Accident year combined ratio, as adjusted (Accident year combined ratio, ex-CAT) The combined ratio excluding catastrophe losses and related reinstatement premiums, prior year development, net of premium adjustments, and the impact of reserve discounting.
Accident year loss ratio, as adjusted (Accident year loss ratio, ex-CAT) The loss ratio excluding catastrophe losses and related reinstatement premiums, prior year development, net of premium adjustments, and the impact of reserve discounting.
Acquisition ratio Acquisition costs divided by net premiums earned. Acquisition costs are those costs incurred to acquire new and renewal insurance contracts and also include the amortization of VOBA and DAC. Acquisition costs vary with sales and include, but are not limited to, commissions, premium taxes, direct marketing costs and certain costs of personnel engaged in sales support activities such as underwriting.
Attritional losses are losses recorded in the current accident year, which are not catastrophe losses.
Book value per share, excluding Investments AOCI, deferred tax assets (DTA) and AIG's ownership interest in Corebridge (Core operating book value per share)is used to show the amount of our net worth on a per share basis after eliminating Investments AOCI, DTA and AIG's ownership interest in Corebridge. We believe this measure is useful to investors because it eliminates the fair value of investments that can fluctuate significantly from period to period due to changes in market conditions. We also exclude the portion of DTA representing U.S. tax attributes related to net operating loss carryforwards (NOLs), corporate alternative minimum tax credits (CAMTCs) and foreign tax credits (FTCs) that have not yet been utilized. Amounts for interim periods are estimates based on projections of full-year attribute utilization. As NOLs, CAMTCs and FTCs are utilized, the corresponding portion of the DTA utilized is included. We exclude AIG's ownership interest in Corebridge since it is not a core long-term investment for AIG. Core operating book value per share is derived by dividing total AIG common shareholders' equity, excluding Investments AOCI, DTA and AIG's ownership interest in Corebridge (AIG core operating shareholders' equity) by total common shares outstanding.

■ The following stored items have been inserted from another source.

-- ==== Sys2Proof/Machine/Dispatch.lean ====
section
/-! DEFINITION. One arm per instruction (spec/30_encoding.md R58), each one call of its meaning. -/

namespace Sys2Proof.Machine

def exec (i : Instr) (s : State) : Host.Outcome State Fault Refusal :=
  match i with
  -- translator
  | .toalias b => Sys2Proof.Machine.execToalias b s
  | .fromalias => Sys2Proof.Machine.execFromalias s
  | .pinlookup => Sys2Proof.Machine.execPinlookup s
  -- field-packing datapath
  | .fget w sh => Sys2Proof.Machine.execFget w sh s
  | .fset w e sh => Sys2Proof.Machine.execFset w e sh s
  | .bitwr b => Sys2Proof.Machine.execBitwr b s
  | .srenc p => Sys2Proof.Machine.execSrenc p s

end Sys2Proof.Machine
end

Book value per share, excluding investments related cumulative unrealized gains and losses recorded in Accumulated other comprehensive income (loss) (AOCI) adjusted for the cumulative unrealized gains and losses related to Fortitude Re funds withheld assets (collectively, Investments AOCI) (Adjusted book value per share)is used to show the amount of our net worth on a per share basis after eliminating the fair value of investments that can fluctuate significantly from period to period due to changes in market conditions. In addition, we adjust for the cumulative unrealized gains and losses related to Fortitude Re funds withheld assets held by AIG in support of Fortitude Re's reinsurance obligations to AIG (Fortitude Re funds withheld assets) since these fair value movements are economically transferred to Fortitude Re. Adjusted book value per share is derived by dividing total AIG common shareholders' equity, excluding Investments AOCI (AIG adjusted common shareholders' equity) by total common shares outstanding.
Casualty insurance Insurance that is primarily associated with the losses caused by injuries to third persons, i.e., not the insured, and the legal liability imposed on the insured as a result.
Combined ratio Sum of the loss ratio and the acquisition and general operating expense ratios.
Credit Support Annex A legal document generally associated with an ISDA Master Agreement that provides for collateral postings which could vary depending on ratings and threshold levels.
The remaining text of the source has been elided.